- WHAT YOU NEED TO DO -
Of the lines in the data below, write out exactly those from the one holding "miss.foldl (fun s" through the one holding "let keys := s.slotKeys t keyid", both included.

[Stored data entries]
Content starts

/-- Ancestors of a leaf that are not cached, lowest first (R200). -/
def missingAncestors (x : Seal) (leaf : Nat) : List (Nat × Nat) :=
  let up := [1, 2, 3, 4, 5].map fun lv => (lv, leaf / 8 ^ lv)
  up.takeWhile fun n => !x.cached (.node n.1 n.2)

namespace State

/-- Before a leaf becomes dirty every node above it is in the cache: those evicted since the leaf was fetched are fetched
again, top down (R198; log 34). -/
def pinChain (s : State) (t : TileId) (leaf : Nat) : State :=
  let miss := (([5, 4, 3, 2, 1] : List Nat).map fun lv => (lv, leaf / 8 ^ lv)).filter fun n => !s.tiles[t].slice.cached (.node n.1 n.2)
  let s := if miss.any (·.1 == 5) then s.readRoot t (leaf / 8 ^ 5) else s
  miss.foldl (fun s n => if (s.tiles[t].slice.lostAbove leaf).isSome then s else s.fetchNode t n.1 n.2 (.data []) (.data [])) s

/-- Encrypt and issue a granule under its current pair, its tag into the cached tag line (R201 steps 3 to 5). With no job's key
in the slot only poison is written, as lines of zeros that carry PSN (R209, R211). -/
def issueGranule (s : State) (t : TileId) (g keyid : Nat) (data : Bytes) (psn : List Nat) : State :=
  let keys := s.slotKeys t keyid
  match s.tiles[t].slice.find (.leaf (leafOfGran g)) with
  | none => s
  | some leaf =>
    if keys.isNone ∧ psn.length ≠ 8 then s else
    let minor := leafMinor leaf.data (g % 64)
    let major := leafMajor leaf.data
    let gaddr := gaddrOf t.val g
    let ct := match keys with | some k => granuleCrypt k.1 keyid gaddr minor major (fit 512 data) | none => zeros 512
    let tag := match keys with | some k => granuleTag k keyid gaddr minor major ct | none => zeros 8
    let s := s.modChan t (granChan g) fun c =>
      allLines.foldl (fun c i => c.writeLine (granLine g + i) (sub ct (64 * i) 64) keyid (psn.contains i)) c
    s.modSlice t fun x =>
      match x.find (granTagId g) with
      | some tl => x.put { tl with data := patch tl.data (8 * granTagPos g) tag, dirty := true }
      | none => x

/-- Read the 8 lines of a granule with its tag checked under (minor, major): plaintext, poisoned lines, and the error found
(none, UNCORR, or a mismatch). -/
def openGranule (s : State) (t : TileId) (g keyid : Nat) (minor major : Nat) (lines : List LineIn) :
    State × List LineIn × GranuleOut × Option Bool :=
  let gaddr := gaddrOf t.val g
  let rd := allLines.foldl (fun (acc : State × List LineIn × List LineOut) i =>
    let n := nextLine acc.2.1
    let r := acc.1.readLine t (granChan g) (granLine g + i) n.1 (some keyid)
    (r.2, n.2, acc.2.2 ++ [r.1])) (s, lines, [])
  let outs := rd.2.2
  let psn := (outs.zipIdx.filter fun x => x.1.outcome == .poison).map (·.2)
  let unc := outs.any fun o => o.outcome == .uncorr || o.outcome == .noData
  let mis := outs.any fun o => o.outcome == .keymis
  let ct := (outs.map (·.data)).flatten
  let tagOk : Bool := match s.slotKeys t keyid, s.tiles[t].slice.find (granTagId g) with
    | some keys, some tl => sub tl.data (8 * granTagPos g) 8 == granuleTag keys keyid gaddr minor major ct
    | _, _ => false
  let pt := match s.slotKeys t keyid with
    | some keys => granuleCrypt keys.1 keyid gaddr minor major ct
    | none => zeros 512
  let whole := psn.length == 8
  let bad := if unc then some false else if mis || (!tagOk && !whole) then some true else none
  (rd.1, rd.2.1, ⟨((chunksOf 64 8 pt).zipIdx.map fun x => if psn.contains x.2 then zeros 64 else x.1).flatten, psn⟩, bad)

Content ends

- RESULT OF THIS EXERCISE -
  miss.foldl (fun s n => if (s.tiles[t].slice.lostAbove leaf).isSome then s else s.fetchNode t n.1 n.2 (.data []) (.data [])) s

/-- Encrypt and issue a granule under its current pair, its tag into the cached tag line (R201 steps 3 to 5). With no job's key
in the slot only poison is written, as lines of zeros that carry PSN (R209, R211). -/
def issueGranule (s : State) (t : TileId) (g keyid : Nat) (data : Bytes) (psn : List Nat) : State :=
  let keys := s.slotKeys t keyid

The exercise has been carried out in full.